- Opening Delimiter -

-- ==== Sys2Proof/Machine/Regs.lean ====
section
/-! DEFINITION. The register map: offsets, fields and access codes of every register, from the register tables of the
chapters (R3 to R801, the register rules named beside each). A field of a replicated register takes its index, or
its two indices. -/

namespace Sys2Proof.Machine

/-- A field of a register: CSR offset and bit range. -/
structure Field where
  off : Nat
  hi : Nat
  lo : Nat
deriving DecidableEq, Repr

/-- A row of the register map: first offset, strides and counts, and the masks of the bits by access code (R8). -/
structure RegRow where
  base : Nat
  dims : List (Nat × Nat)
  rw : Nat
  w1c : Nat
  rws : Nat
  wo : Nat
deriving DecidableEq, Repr

/-- SET_IDENT (R3). -/
def R.setIdent : Nat := 0x0
/-- SET_ENABLE (R14). -/
def R.setEnable : Nat := 0x8
/-- SET_NODE (R83). -/
def R.setNode : Nat := 0x10
/-- IMG_STATUS (R708). -/
def R.imgStatus : Nat := 0x10000
/-- IMG_REFUSAL (R709). -/
def R.imgRefusal : Nat := 0x10008
/-- IMG_ID (R710). -/
def R.imgId : Nat := 0x10010
/-- IMG_STAGE (R711). -/
def R.imgStage : Nat := 0x10018
/-- IMG_SEAL (R712). -/
def R.imgSeal : Nat := 0x10020
/-- IMG_RGN (R89). -/
def R.imgRgn (i : Nat) : Nat := 0x11000 + i * 0x8
/-- FRM_CONFIG (R69). -/
def R.frmConfig : Nat := 0x20000
/-- FRM_STATUS (R70). -/
def R.frmStatus : Nat := 0x20008
/-- FRM_TICK_COUNT (R71). -/
def R.frmTickCount : Nat := 0x20010
/-- FRM_EVENTS (R72). -/
def R.frmEvents : Nat := 0x20018
/-- FRM_SLIP (R74). -/
def R.frmSlip : Nat := 0x20020
/-- FRM_GUARD (R75). -/
def R.frmGuard : Nat := 0x20028
/-- FCT_CONFIG (R158). -/
def R.fctConfig (i : Nat) : Nat := 0x40000 + i * 0x400
/-- FCT_MASK_AGENT (R159). -/
def R.fctMaskAgent (i : Nat) : Nat := 0x40008 + i * 0x400
/-- FCT_MASK_ENGINE (R159). -/
def R.fctMaskEngine (i : Nat) : Nat := 0x40010 + i * 0x400
/-- FCT_STATUS (R160). -/
def R.fctStatus (i : Nat) : Nat := 0x40018 + i * 0x400
/-- FCT_ERR (R161). -/
def R.fctErr (i : Nat) : Nat := 0x40020 + i * 0x400
/-- FCT_ECC_COUNT (R163). -/
def R.fctEccCount (i : Nat) : Nat := 0x40028 + i * 0x400
/-- FCT_UE_ADDR (R164). -/
def R.fctUeAddr (i : Nat) : Nat := 0x40030 + i * 0x400
/-- FCT_DARKEN (R165). -/
def R.fctDarken (i : Nat) : Nat := 0x40038 + i * 0x400
/-- FCT_HOT_CFG (R166). -/
def R.fctHotCfg (i : Nat) : Nat := 0x40040 + i * 0x400
/-- FCT_HOT (R167). -/
def R.fctHot (i : Nat) : Nat := 0x40048 + i * 0x400
/-- FCT_MAINT_SW (R168). -/
def R.fctMaintSw (i : Nat) : Nat := 0x40050 + i * 0x400
/-- FCT_MAINT_STATUS (R169). -/
def R.fctMaintStatus (i : Nat) : Nat := 0x40058 + i * 0x400
/-- FCT_TAG_SEL (R170). -/
def R.fctTagSel (i : Nat) : Nat := 0x40060 + i * 0x400
/-- FCT_TAG_DATA (R170). -/
def R.fctTagData (i : Nat) : Nat := 0x40068 + i * 0x400
/-- FCT_THRASH (R194). -/
def R.fctThrash (i : Nat) : Nat := 0x40070 + i * 0x400
/-- FCT_DIR_STATUS (R238). -/
def R.fctDirStatus (i : Nat) : Nat := 0x40078 + i * 0x400
/-- FCT_DIR_COUNT (R239). -/
def R.fctDirCount (i : Nat) : Nat := 0x40080 + i * 0x400
/-- FCT_DIR_SEL (R240). -/
def R.fctDirSel (i : Nat) : Nat := 0x40088 + i * 0x400
/-- FCT_DIR_DATA (R240). -/
def R.fctDirData (i : Nat) : Nat := 0x40090 + i * 0x400
/-- FCT_TICKET (R274). -/
def R.fctTicket (i : Nat) : Nat := 0x40098 + i * 0x400
/-- FCT_REQ (R171). -/
def R.fctReq : Nat := 0x50000
/-- FCT_HOLD (R172). -/
def R.fctHold : Nat := 0x50008
/-- FCT_THRASH_CFG (R195). -/
def R.fctThrashCfg : Nat := 0x50010
/-- FCT_PARTITION (R196). -/
def R.fctPartition : Nat := 0x50018
/-- FCT_SHADE_STATE (R197). -/
def R.fctShadeState : Nat := 0x50020
/-- FCT_COH_CFG (R271). -/
def R.fctCohCfg : Nat := 0x50028
/-- FCT_FENCE (R272). -/
def R.fctFence : Nat := 0x50030
/-- FCT_DEATH (R273). -/
def R.fctDeath : Nat := 0x50038
/-- LNS_MAP (R362). -/
def R.lnsMap : Nat := 0x80000
/-- LNS_DESC (R363). -/
def R.lnsDesc : Nat := 0x80008
/-- LNS_DESC_SEL (R364). -/
def R.lnsDescSel : Nat := 0x80010
/-- LNS_DESC_DATA (R364). -/
def R.lnsDescData : Nat := 0x80018
/-- LNS_STATUS (R365). -/
def R.lnsStatus (i : Nat) : Nat := 0x80100 + i * 0x100
/-- LNS_ERR (R366). -/
def R.lnsErr (i : Nat) : Nat := 0x80108 + i * 0x100
/-- LNS_COUNT (R368). -/
def R.lnsCount (i : Nat) : Nat := 0x80110 + i * 0x100
/-- LNS_LATE (R369). -/
def R.lnsLate (i : Nat) : Nat := 0x80118 + i * 0x100
/-- LNS_POISON (R370). -/
def R.lnsPoison (i : Nat) : Nat := 0x80120 + i * 0x100
/-- LNS_ACC (R393). -/
def R.lnsAcc (i : Nat) : Nat := 0x80128 + i * 0x100
/-- PRM_SEED (R323). -/
def R.prmSeed : Nat := 0x90000
/-- PRM_FRAMES (R323). -/
def R.prmFrames : Nat := 0x90008
/-- PRM_ERR (R324). -/
def R.prmErr : Nat := 0x90010
/-- PRM_LFSR_SEL (R326). -/
def R.prmLfsrSel : Nat := 0x90018
/-- PRM_LFSR (R326). -/
def R.prmLfsr : Nat := 0x90020
/-- PRM_ABSMAX (R327). -/
def R.prmAbsmax (i : Nat) : Nat := 0x91000 + i * 0x100
/-- PRM_LOSS (R327). -/
def R.prmLoss (i : Nat) : Nat := 0x91008 + i * 0x100
/-- PRM_ESC (R327). -/
def R.prmEsc (i : Nat) : Nat := 0x91010 + i * 0x100
/-- PRM_BLOCKS (R327). -/
def R.prmBlocks (i : Nat) : Nat := 0x91018 + i * 0x100
/-- PRM_HIST0 (R327). -/
def R.prmHist0 (i : Nat) : Nat := 0x91020 + i * 0x100
/-- PRM_HIST1 (R327). -/
def R.prmHist1 (i : Nat) : Nat := 0x91028 + i * 0x100
/-- PRM_HIST2 (R327). -/
def R.prmHist2 (i : Nat) : Nat := 0x91030 + i * 0x100
/-- PRM_HIST3 (R327). -/
def R.prmHist3 (i : Nat) : Nat := 0x91038 + i * 0x100
/-- PRM_HIST4 (R327). -/
def R.prmHist4 (i : Nat) : Nat := 0x91040 + i * 0x100
/-- PRM_HIST5 (R327). -/
def R.prmHist5 (i : Nat) : Nat := 0x91048 + i * 0x100
/-- PRM_HIST6 (R327). -/
def R.prmHist6 (i : Nat) : Nat := 0x91050 + i * 0x100
/-- PRM_HIST7 (R327). -/
def R.prmHist7 (i : Nat) : Nat := 0x91058 + i * 0x100
/-- CRD_FLOWS (R428). -/
def R.crdFlows : Nat := 0xa0000
/-- CRD_FLOW_SEL (R429). -/
def R.crdFlowSel : Nat := 0xa0008
/-- CRD_FLOW_DATA (R429). -/
def R.crdFlowData : Nat := 0xa0010
/-- CRD_FLOW_STATUS (R430). -/
def R.crdFlowStatus : Nat := 0xa0018
/-- CRD_ERR (R431). -/
def R.crdErr : Nat := 0xa0020
/-- CRD_COUNT (R433). -/
def R.crdCount : Nat := 0xa0028
/-- CRD_FAR (R433). -/
def R.crdFar : Nat := 0xa0030
/-- PWK_CFG (R491). -/
def R.pwkCfg (i : Nat) : Nat := 0xc0000 + i * 0x400
/-- PWK_STATUS (R492). -/
def R.pwkStatus (i : Nat) : Nat := 0xc0008 + i * 0x400
/-- PWK_ERR (R493). -/
def R.pwkErr (i : Nat) : Nat := 0xc0010 + i * 0x400
/-- PWK_COUNT (R495). -/
def R.pwkCount (i : Nat) : Nat := 0xc0018 + i * 0x400
/-- PWK_CREDIT (R496). -/
def R.pwkCredit (i : Nat) : Nat := 0xc0020 + i * 0x400
/-- PWK_URG (R497). -/
def R.pwkUrg (i : Nat) : Nat := 0xc0028 + i * 0x400
/-- PWK_DISC (R536). -/
def R.pwkDisc (i : Nat) : Nat := 0xc0030 + i * 0x400
/-- PWK_URG_CFG (R498). -/
def R.pwkUrgCfg : Nat := 0xe0000
/-- PWK_GLINT (R499). -/
def R.pwkGlint : Nat := 0xe0008
/-- PWK_LOSS (R500). -/
def R.pwkLoss : Nat := 0xe0010
/-- PWK_ROUTE (R537). -/
def R.pwkRoute : Nat := 0xe0100
/-- PWK_DETOUR (R538). -/
def R.pwkDetour : Nat := 0xe0108
/-- PWK_LATTICE (R539). -/
def R.pwkLattice : Nat := 0xe0110
/-- STK_CONFIG (R584). -/
def R.stkConfig : Nat := 0x100000
/-- STK_ID0 (R585). -/
def R.stkId0 : Nat := 0x100010
/-- STK_ID1 (R585). -/
def R.stkId1 : Nat := 0x100018
/-- STK_STATUS0 (R586). -/
def R.stkStatus0 : Nat := 0x100020
/-- STK_STATUS1 (R586). -/
def R.stkStatus1 : Nat := 0x100028
/-- STK_ERR (R587). -/
def R.stkErr : Nat := 0x100030
/-- STK_COUNT (R589). -/
def R.stkCount : Nat := 0x100038
/-- STK_UE_ADDR (R590). -/
def R.stkUeAddr : Nat := 0x100040
/-- STK_SCRUB_CFG (R591). -/
def R.stkScrubCfg : Nat := 0x100048
/-- STK_SCRUB (R592). -/
def R.stkScrub : Nat := 0x100050
/-- STK_ROW_CFG (R593). -/
def R.stkRowCfg : Nat := 0x100058
/-- STK_ROWS (R594). -/
def R.stkRows : Nat := 0x100060
/-- STK_INIT (R595). -/
def R.stkInit : Nat := 0x100068
/-- SHD_CONFIG (R635). -/
def R.shdConfig : Nat := 0x140000
/-- SHD_STATUS (R636). -/
def R.shdStatus : Nat := 0x140008
/-- SHD_ERR (R637). -/
def R.shdErr : Nat := 0x140010
/-- SHD_COUNT (R639). -/
def R.shdCount : Nat := 0x140018
/-- SHD_TAKEOVER (R640). -/
def R.shdTakeover : Nat := 0x140020
/-- SHD_RECORDS (R641). -/
def R.shdRecords : Nat := 0x140028
/-- SHD_DOUBLE (R642). -/
def R.shdDouble : Nat := 0x140030
/-- RFL_CONFIG (R665). -/
def R.rflConfig : Nat := 0x160000
/-- RFL_QSTATUS (R666). -/
def R.rflQstatus : Nat := 0x160008
/-- RFL_DONE (R667). -/
def R.rflDone : Nat := 0x160010
/-- RFL_HUE_SEL (R668). -/
def R.rflHueSel : Nat := 0x160018
/-- RFL_HUE_DATA (R668). -/
def R.rflHueData : Nat := 0x160020
/-- RFL_SWEEP (R669). -/
def R.rflSweep : Nat := 0x160028
/-- RFL_COUNT (R670). -/
def R.rflCount : Nat := 0x160030
/-- RFL_COUNT2 (R670). -/
def R.rflCount2 : Nat := 0x160038
/-- RFL_ERR (R671). -/
def R.rflErr : Nat := 0x160040
/-- RFL_QDESC (R652). -/
def R.rflQdesc (i : Nat) : Nat := 0x161000 + i * 0x8
/-- RFL_WINDOW (R652). -/
def R.rflWindow (i : Nat) : Nat := 0x170000 + i * 0x8
/-- PWR_STATE (R755). -/
def R.pwrState : Nat := 0x180000
/-- PWR_CAP (R756). -/
def R.pwrCap : Nat := 0x180008
/-- PWR_CLASS (R757). -/
def R.pwrClass : Nat := 0x180010
/-- PWR_THROTTLE (R758). -/
def R.pwrThrottle : Nat := 0x180018
/-- PWR_THR_TIME (R759). -/
def R.pwrThrTime : Nat := 0x180020
/-- PWR_TEMP (R760). -/
def R.pwrTemp : Nat := 0x180028
/-- PWR_EST (R761). -/
def R.pwrEst : Nat := 0x180030
/-- PWR_RET (R762). -/
def R.pwrRet : Nat := 0x180038
/-- RST_CFG (R763). -/
def R.rstCfg : Nat := 0x190000
/-- RST_STRAP (R764). -/
def R.rstStrap : Nat := 0x190008
/-- RST_BLOCK (R765). -/
def R.rstBlock : Nat := 0x190010
/-- RST_BLOCK_STATUS (R766). -/
def R.rstBlockStatus : Nat := 0x190018
/-- RST_WDOG (R767). -/
def R.rstWdog : Nat := 0x190020
/-- RST_WDOG_CFG (R768). -/
def R.rstWdogCfg : Nat := 0x190028
/-- RST_AG0 (R750). -/
def R.rstAg0 : Nat := 0x190100
/-- RST_AG1 (R750). -/
def R.rstAg1 : Nat := 0x190108
/-- RST_AG2 (R750). -/
def R.rstAg2 : Nat := 0x190110
/-- RST_AG3 (R750). -/
def R.rstAg3 : Nat := 0x190118
/-- RST_AG4 (R750). -/
def R.rstAg4 : Nat := 0x190120
/-- RST_AG5 (R750). -/
def R.rstAg5 : Nat := 0x190128
/-- RST_AG6 (R750). -/
def R.rstAg6 : Nat := 0x190130
/-- RST_AG7 (R750). -/
def R.rstAg7 : Nat := 0x190138
/-- CNT_VAL (R796). -/
def R.cntVal (i : Nat) (j : Nat) : Nat := 0x1a0000 + i * 0x100 + j * 0x8
/-- CNT_SNAP (R796). -/
def R.cntSnap (i : Nat) (j : Nat) : Nat := 0x1a0040 + i * 0x100 + j * 0x8
/-- CNT_SEL (R796). -/
def R.cntSel (i : Nat) (j : Nat) : Nat := 0x1a0080 + i * 0x100 + j * 0x8
/-- CNT_CFG (R797). -/
def R.cntCfg (i : Nat) : Nat := 0x1a00c0 + i * 0x100
/-- CNT_OVF (R796). -/
def R.cntOvf (i : Nat) : Nat := 0x1a00c8 + i * 0x100
/-- CNT_EXPOSE (R798). -/
def R.cntExpose : Nat := 0x1a0c00
/-- CNT_ENERGY (R799). -/
def R.cntEnergy : Nat := 0x1a0c08
/-- CNT_ENERGY_SNAP (R799). -/
def R.cntEnergySnap : Nat := 0x1a0c10
/-- GNM_CMD (R794). -/
def R.gnmCmd : Nat := 0x1c0000
/-- GNM_CMD_STATUS (R794). -/
def R.gnmCmdStatus : Nat := 0x1c0008
/-- GNM_ALERT (R792). -/
def R.gnmAlert : Nat := 0x1c0010
/-- GNM_CORE_STATUS (R800). -/
def R.gnmCoreStatus (i : Nat) : Nat := 0x1c0100 + i * 0x40
/-- GNM_CORE_WDOG (R800). -/
def R.gnmCoreWdog (i : Nat) : Nat := 0x1c0108 + i * 0x40
/-- SEC_STATE (R713). -/
def R.secState : Nat := 0x1e0000
/-- SEC_DIE_ID (R714). -/
def R.secDieId : Nat := 0x1e0008
/-- SEC_NONCE (R714). -/
def R.secNonce : Nat := 0x1e0010
/-- SEC_DEBUG (R715). -/
def R.secDebug : Nat := 0x1e0018
/-- SEC_KEY_HASH (R716). -/
def R.secKeyHash (i : Nat) (j : Nat) : Nat := 0x1e0100 + i * 0x40 + j * 0x8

- Closing Delimiter -

Task requirements ▸ Take the listing above and repeat exactly the lines from the one containing "def R.imgId : Nat := 0x10010" through the one containing "FCT_MASK_ENGINE (R159). -/", both included.

Task solution ▸
def R.imgId : Nat := 0x10010
/-- IMG_STAGE (R711). -/
def R.imgStage : Nat := 0x10018
/-- IMG_SEAL (R712). -/
def R.imgSeal : Nat := 0x10020
/-- IMG_RGN (R89). -/
def R.imgRgn (i : Nat) : Nat := 0x11000 + i * 0x8
/-- FRM_CONFIG (R69). -/
def R.frmConfig : Nat := 0x20000
/-- FRM_STATUS (R70). -/
def R.frmStatus : Nat := 0x20008
/-- FRM_TICK_COUNT (R71). -/
def R.frmTickCount : Nat := 0x20010
/-- FRM_EVENTS (R72). -/
def R.frmEvents : Nat := 0x20018
/-- FRM_SLIP (R74). -/
def R.frmSlip : Nat := 0x20020
/-- FRM_GUARD (R75). -/
def R.frmGuard : Nat := 0x20028
/-- FCT_CONFIG (R158). -/
def R.fctConfig (i : Nat) : Nat := 0x40000 + i * 0x400
/-- FCT_MASK_AGENT (R159). -/
def R.fctMaskAgent (i : Nat) : Nat := 0x40008 + i * 0x400
/-- FCT_MASK_ENGINE (R159). -/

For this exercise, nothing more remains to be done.